As someone who’s been buying these kind of compilations since the late 70s/early 80’s with LP’s like THE BEAT MERCHANTS and the BROKEN DREAMS series, I can testify that although the material becomes more and more obscure, and these kind of albums are now featuring B-sides by bands you’d never have seen featured 20 years ago, the compilers—-like the best DJ’s spinning obscure 45’s—-can take second-and-third-string material and put it next to each other in a way that makes it more satisfying than any one song might necessarily be on its own. It’s like we’ve landed on some strange planet where the locals have modeled their behavior on some obscure South London late 1964 Beat club, and they don’t get all the details right, but they’ve got the spirit down.

I’ve played all five volumes many times now, and they hold up REALLY well. Britain was the world leader in Beat music in the 63-67 period, and the BEATFREAK series takes you REALLY deep into that world, through the non-hit 45’s and seemingly throwaway B-sides that have become precious jewels as the decades pass and the initial spark of prime British Beat becomes just a memory of a glowing ember.
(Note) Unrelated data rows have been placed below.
/-- The bytes of the i-th card of a queue, as the command processor reads them in its slot (R90, R345; log 32). -/
def State.cardAt (s : State) (l pos i : Nat) : State × List Byte :=
  let q := s.cardQueue l pos
  match s.cpRead (s.launch l).ctx (pagesOf 64) (s.cardSlot l pos (q.slots.getD i 0)) 64 with
  | some r => r
  | none => (s, cardBytes (q.cards.getD i 0))

/-- The ring position a selector names, or none where it traps BOUNDS (R91). A position keeps its queue when its block has
exited. -/
def State.postTarget (s : State) (sel : Nat) : Option Nat :=
  let n := s.myLaunch.record.total
  let b := s.block s.myBlock
  let idx := bits sel 13 8
  let kind := bits sel 2 0
  if sel ≠ idx * 256 + kind then none
  else
    match kind with
    | 0 | 5 => if idx = 0 then some b.lin else none
    | 1 => if idx = 0 then some ((b.lin + 1) % n) else none
    | 2 => if idx = 0 then some ((b.lin + n - 1) % n) else none
    | 3 =>
      if 3 < idx then none
      else ((blockSlotsOf (4 * clusterOf s.here + idx)).find? fun y =>
        (s.block y).used && !(s.block y).replay && decide ((s.block y).launch = b.launch)).map fun y => (s.block y).lin
    | 4 => if idx < n then some idx else none
    | _ => none

/-- The slots that wait in take on a block's queue ahead of one, of which each has a claim to a card (R91). -/
def State.takersAhead (s : State) (b : Nat) (t : Turn) : Nat := ((s.block b).takers.takeWhile fun n => n != t.num).length

/-- A take of the issuing slot on its own block's queue finds a card, behind those of the slots ahead of it, or the
region's end (R91, R92). An audit replay has no queue of its own: its takes find the region's end (log 32). -/
def State.takeOpen (s : State) : Bool :=
  let b := s.block s.myBlock
  decide (s.takersAhead s.myBlock s.cur < (s.cardQueue b.launch b.lin).cards.length) || s.myLaunch.ended || b.replay

/-- A take of the issuing slot on its own block's queue: where a card is left for it, the card is written at the slot's
address and the status is 0; a fault of the write leaves the queue unchanged (R91). -/
def State.takeCard (s : State) (d : Nat) (addr : Word) : Except MemFault State :=
  let b := s.block s.myBlock
  let i := s.takersAhead s.myBlock s.cur
  if (s.cardQueue b.launch b.lin).cards.length ≤ i ∨ b.replay then .ok (s.putS d 2#64)
  else
    let (s, bs) := s.cardAt b.launch b.lin i
    match s.writeUniform addr.toNat bs with
    | .error f => .error f
    | .ok s =>
      let q := s.cardQueue b.launch b.lin
      let s := s.setBlock s.myBlock { s.block s.myBlock with takers := without (s.block s.myBlock).takers s.cur.num }
      .ok (((s.setCardQueue b.launch b.lin { q with cards := q.cards.eraseIdx i, slots := q.slots.eraseIdx i }).acquire 2).putS d 0#64)

/-- A slot that waits in take finds a card or the region's end: alone in its group, it takes the card now; else its group
executes again, and its claim stands (R44, R91, R92; log 53). -/
def State.serveTake (s : State) (t : Turn) : State :=
  let m := (s.warp t.warp).micro t.slotB
  match m.wait with
  | .take d addr =>
    if !m.alone then s.finishWait t .met id
    else
      let back := s.cur
      let s : State := { s with cur := t }
      let s := match s.takeCard d addr with
        | .error f => (s.waitFor .none).memTrap f
        | .ok s => s.finishWait t .met id
      { s with cur := back }
  | _ => s

/-- The first slot that waits in take on a block's queue and finds a card or the region's end. -/
def State.takerServed (s : State) (b : Nat) : Option Turn :=
  ((s.block b).takers.map Turn.ofNum).find? fun t =>
    (match ((s.warp t.warp).micro t.slotB).wait with
     | .take _ _ => true
     | _ => false) && ({ s with cur := t } : State).takeOpen

/-- Cards of a block's queue go to the slots waiting in take, in order of arrival (R91); a region that has ended
answers status 2 (R92). -/
def State.serveTakes : Nat → State → Nat → State
  | 0, s, _ => s
  | n + 1, s, b =>
    match s.takerServed b with
    | none => s
    | some t => State.serveTakes n (s.serveTake t) b

/-- A card that a slot has read enters the queue of a position, as a write of the slot's lanes that ends a release
fence of theirs (R91, R273, R276), and in an audited warp's signature by the address of the queue (R410; log 32). In a
replay no queue changes (R411). -/
def State.queueCard (s : State) (pos : Nat) (bs : List Byte) : State :=
  let s := (s.takeRel s.mask).2
  let x := s.block s.myBlock
  let s := s.sign (s.cardSlot x.launch pos 0) bs
  if x.replay then s
  else
    let s := s.putCard x.launch pos (BitVec.ofNat 512 (leNat bs))
    if pos < x.lin then s.setCardQueue x.launch x.lin { s.cardQueue x.launch x.lin with black := true } else s

/-- POST (R91). -/
def execPost (h : Hdr) (e f g : BitVec 6) (s : State) : Out :=
  if !s.taken h then .next s
  else if !s.myLaunch.record.region then .next (s.trapHere .bounds)
  else
    let sel := (s.rdS g.toNat).toNat
    let a := s.rdS f.toNat
    match s.postTarget sel with
    | none => .next (s.trapHere .bounds)
    | some pos =>
      if a.toNat % 64 ≠ 0 then .next (s.trap .align a)
      else if bits sel 2 0 = 5 then
        let x := s.block s.myBlock
        if !s.takeOpen then
          .next ((s.setBlock s.myBlock { x with takers := addOnce x.takers s.cur.num }).waitFor (.take e.toNat a))
        else
          match s.takeCard e.toNat a with
          | .error f => .next (s.memTrap f)
          | .ok s => .next s
      else
        let s0 := (s.release 2 true).2
        if s.myLaunch.ended then .next (s0.putS e.toNat 2#64)
        else if !(s.block s.myBlock).replay ∧ s.myLaunch.record.cards ≤ (s.myLaunch.queueAt pos).cards.length then
          .next (s0.putS e.toNat 1#64)
        else
          match s0.readUniform a.toNat 64 with
          | .error e => .next (s.memStop e)
          | .ok (s1, bs) =>
            let s1 := (s1.queueCard pos bs).putS e.toNat 0#64
            .next ((s1.ringBlock (s1.block s1.myBlock).launch pos).elim s1 (s1.serveTakes 64))
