-- ==== Sys2Proof/Machine/Scalar.lean ====
section
/-! DEFINITION. Scalar instructions (spec/08 R167 to R173): uniform, on 64-bit words, wrapping modulo 2^64. -/

namespace Sys2Proof.Machine

/-- A scalar instruction writes `S[d]` once per warp where it takes effect (R40, R167). -/
def State.scalar (s : State) (h : Hdr) (d : BitVec 6) (x : Word) : Host.Outcome State Fault Refusal :=
  if s.taken h then .next (s.putS d.toNat x) else .next s

/-- The leading zero bits of a number of w bits. -/
def leadingZeros (w x : Nat) : Nat := if x = 0 then w else w - 1 - Nat.log2 x

/-- The set bits of a number of w bits. -/
def popCount (w x : Nat) : Nat := ((List.range w).filter x.testBit).length

/-- Shifts whose count is the whole unsigned word: zero for counts of 64 or more (R168). -/
def shiftLeft64 (x y : Word) : Word := if 64 ≤ y.toNat then 0#64 else x <<< y.toNat
def shiftRight64 (x y : Word) : Word := if 64 ≤ y.toNat then 0#64 else x >>> y.toNat

/-- SADD (R168). -/
def execSadd (h : Hdr) (d a b : BitVec 6) (s : State) : Host.Outcome State Fault Refusal :=
  s.scalar h d (s.rdS a.toNat + s.rdS b.toNat)

/-- SSUB (R168). -/
def execSsub (h : Hdr) (d a b : BitVec 6) (s : State) : Host.Outcome State Fault Refusal :=
  s.scalar h d (s.rdS a.toNat - s.rdS b.toNat)

/-- SMUL (R168). -/
def execSmul (h : Hdr) (d a b : BitVec 6) (s : State) : Host.Outcome State Fault Refusal :=
  s.scalar h d (s.rdS a.toNat * s.rdS b.toNat)

/-- SMULH (R168). -/
def execSmulh (h : Hdr) (d a b : BitVec 6) (s : State) : Host.Outcome State Fault Refusal :=
  s.scalar h d (BitVec.ofNat 64 ((s.rdS a.toNat).toNat * (s.rdS b.toNat).toNat / 2 ^ 64))

/-- SDIVU (R168). -/
def execSdivu (h : Hdr) (d a b : BitVec 6) (s : State) : Host.Outcome State Fault Refusal :=
  s.scalar h d (if s.rdS b.toNat = 0#64 then 0xFFFFFFFFFFFFFFFF#64 else s.rdS a.toNat / s.rdS b.toNat)

/-- SREMU (R168). -/
def execSremu (h : Hdr) (d a b : BitVec 6) (s : State) : Host.Outcome State Fault Refusal :=
  s.scalar h d (if s.rdS b.toNat = 0#64 then s.rdS a.toNat else s.rdS a.toNat % s.rdS b.toNat)

/-- SAND (R168). -/
def execSand (h : Hdr) (d a b : BitVec 6) (s : State) : Host.Outcome State Fault Refusal :=
  s.scalar h d (s.rdS a.toNat &&& s.rdS b.toNat)

/-- SOR (R168). -/
def execSor (h : Hdr) (d a b : BitVec 6) (s : State) : Host.Outcome State Fault Refusal :=
  s.scalar h d (s.rdS a.toNat ||| s.rdS b.toNat)

/-- SXOR (R168). -/
def execSxor (h : Hdr) (d a b : BitVec 6) (s : State) : Host.Outcome State Fault Refusal :=
  s.scalar h d (s.rdS a.toNat ^^^ s.rdS b.toNat)

/-- SSHL (R168). -/
def execSshl (h : Hdr) (d a b : BitVec 6) (s : State) : Host.Outcome State Fault Refusal :=
  s.scalar h d (shiftLeft64 (s.rdS a.toNat) (s.rdS b.toNat))

/-- SSHR (R168). -/
def execSshr (h : Hdr) (d a b : BitVec 6) (s : State) : Host.Outcome State Fault Refusal :=
  s.scalar h d (shiftRight64 (s.rdS a.toNat) (s.rdS b.toNat))

/-- SSAR (R168). -/
def execSsar (h : Hdr) (d a b : BitVec 6) (s : State) : Host.Outcome State Fault Refusal :=
  s.scalar h d ((s.rdS a.toNat).sshiftRight (min (s.rdS b.toNat).toNat 63))

/-- SMIN (R168). -/
def execSmin (h : Hdr) (d a b : BitVec 6) (s : State) : Host.Outcome State Fault Refusal :=
  s.scalar h d (if (s.rdS b.toNat).slt (s.rdS a.toNat) then s.rdS b.toNat else s.rdS a.toNat)

/-- SMAX (R168). -/
def execSmax (h : Hdr) (d a b : BitVec 6) (s : State) : Host.Outcome State Fault Refusal :=
  s.scalar h d (if (s.rdS a.toNat).slt (s.rdS b.toNat) then s.rdS b.toNat else s.rdS a.toNat)

/-- SLEA (R168). -/
def execSlea (h : Hdr) (d a b : BitVec 6) (s : State) : Host.Outcome State Fault Refusal :=
  s.scalar h d (s.rdS a.toNat + 8#64 * s.rdS b.toNat)

/-- SMOV (R168). -/
def execSmov (h : Hdr) (d a : BitVec 6) (s : State) : Host.Outcome State Fault Refusal :=
  s.scalar h d (s.rdS a.toNat)

/-- SCLZ (R168). -/
def execSclz (h : Hdr) (d a : BitVec 6) (s : State) : Host.Outcome State Fault Refusal :=
  s.scalar h d (BitVec.ofNat 64 (leadingZeros 64 (s.rdS a.toNat).toNat))

/-- SPOPC (R168). -/
def execSpopc (h : Hdr) (d a : BitVec 6) (s : State) : Host.Outcome State Fault Refusal :=
  s.scalar h d (BitVec.ofNat 64 (popCount 64 (s.rdS a.toNat).toNat))

/-- SADDI (R169). -/
def execSaddi (h : Hdr) (d a i : BitVec 6) (s : State) : Host.Outcome State Fault Refusal :=
  s.scalar h d (s.rdS a.toNat + wordOfInt (s.imm i))

/-- SMOVI (R169). -/
def execSmovi (h : Hdr) (d i : BitVec 6) (s : State) : Host.Outcome State Fault Refusal := s.scalar h d (wordOfInt (s.imm i))

/-- SMASK (R169): a width of 0 keeps the whole word. -/
def execSmask (h : Hdr) (d a i : BitVec 6) (s : State) : Host.Outcome State Fault Refusal :=
  s.scalar h d
    (if i = 0#6 then s.rdS a.toNat else s.rdS a.toNat &&& BitVec.ofNat 64 (2 ^ i.toNat - 1))

/-- SCMP (R170): the predicate is written in every lane of the mask. -/
def execScmp (h : Hdr) (d q : BitVec 3) (a b : BitVec 6) (s : State) : Host.Outcome State Fault Refusal :=
  if s.taken h then
    .next (s.putP d.toNat s.inMask fun _ => scalarCond q.toNat (s.rdS a.toNat) (s.rdS b.toNat))
  else .next s

/-- SCMPI (R170). -/
def execScmpi (h : Hdr) (d q : BitVec 3) (a i : BitVec 6) (s : State) : Host.Outcome State Fault Refusal :=
  if s.taken h then
    .next (s.putP d.toNat s.inMask fun _ => scalarCond q.toNat (s.rdS a.toNat) (wordOfInt (s.imm i)))
  else .next s

/-- The lowest lane of the issuing slot's mask (R171). -/
def State.lowestLane (s : State) : Nat := (lanes.find? s.inMask).getD 0

/-- SSEL (R40, R171): the guard of the lowest lane selects and does not suppress the write. -/
def execSsel (h : Hdr) (d a b : BitVec 6) (s : State) : Host.Outcome State Fault Refusal :=
  .next (s.putS d.toNat (if s.guard h s.lowestLane then s.rdS a.toNat else s.rdS b.toNat))

/-- SGET (R171): a lane index beyond 31 traps BOUNDS. -/
def execSget (h : Hdr) (d a b : BitVec 6) (s : State) : Host.Outcome State Fault Refusal :=
  if s.taken h ∧ 32 ≤ (s.rdS b.toNat).toNat then .next (s.trapHere .bounds)
  else s.scalar h d (s.rdV a.toNat (s.rdS b.toNat).toNat)

/-- SBC (R171): per lane under its guard. -/
def execSbc (h : Hdr) (d a : BitVec 6) (s : State) : Host.Outcome State Fault Refusal :=
  .next (s.putV d.toNat (s.active h) fun _ => s.rdS a.toNat)

/-- SPRED_TO_S (R171). -/
def execSpredToS (h : Hdr) (d : BitVec 6) (a : BitVec 3) (s : State) : Host.Outcome State Fault Refusal :=
  s.scalar h d ((laneMask (s.rdP a.toNat)).zeroExtend 64)

/-- SPRED_TO_P (R171): the predicate is written in every lane of the mask. -/
def execSpredToP (h : Hdr) (d : BitVec 3) (a : BitVec 6) (s : State) : Host.Outcome State Fault Refusal :=
  if s.taken h then .next (s.putP d.toNat s.inMask fun l => (s.rdS a.toNat).getLsbD l) else .next s

/-- The address of sld and sst (R47, R172). -/
def State.scalarAddr (s : State) (x : BitVec 6) (k : BitVec 3) : Nat :=
  (s.rdS (48 + k.toNat) + s.rdS x.toNat + wordOfInt s.off).toNat

/-- SLD (R172). -/
def execSld (h : Hdr) (d x : BitVec 6) (k : BitVec 3) (s : State) : Host.Outcome State Fault Refusal :=
  if s.taken h then
    match s.readUniform (s.scalarAddr x k) 8 with
    | .error e => .next (s.memStop e)
    | .ok (s, bs) => .next (s.putS d.toNat (BitVec.ofNat 64 (leNat bs)))
  else .next s

/-- SST (R172). -/
def execSst (h : Hdr) (d x : BitVec 6) (k : BitVec 3) (s : State) : Host.Outcome State Fault Refusal :=
  if s.taken h then
    match s.writeUniform (s.scalarAddr x k) (leBytes (s.rdS d.toNat).toNat 8) with
    | .error f => .next (s.memTrap f)
    | .ok s => .next s
  else .next s

/-- BUFLD (R173). An index beyond the pool records the address that it names as its trap address (log 38). -/
def execBufld (h : Hdr) (d a i : BitVec 6) (s : State) : Host.Outcome State Fault Refusal :=
  if s.taken h then
    let j := (s.rdS a.toNat + wordOfInt (s.imm i)).toNat
    let r := s.myLaunch.record
    if r.poolwords ≤ j then .next (s.trap .bounds (BitVec.ofNat 64 (r.pool + 8 * j)))
    else
      match s.readUniform ((r.pool + 8 * j) % 2 ^ 64) 8 with
      | .error e => .next (s.memStop e)
      | .ok (s, bs) => .next (s.putS d.toNat (BitVec.ofNat 64 (leNat bs)))
  else .next s

end Sys2Proof.Machine
end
When you play these compilations LOUD, you are ALMOST there, and that’s as close as you are going to get in today’s world, my friend. Pour yourself a Guinness, fire up an unfiltered cigarette, and jump into a world that, frankly, you and I probably couldn’t even find if it were 1965 again! And all for the price of a CD (and you can find these for about $10 if you look around).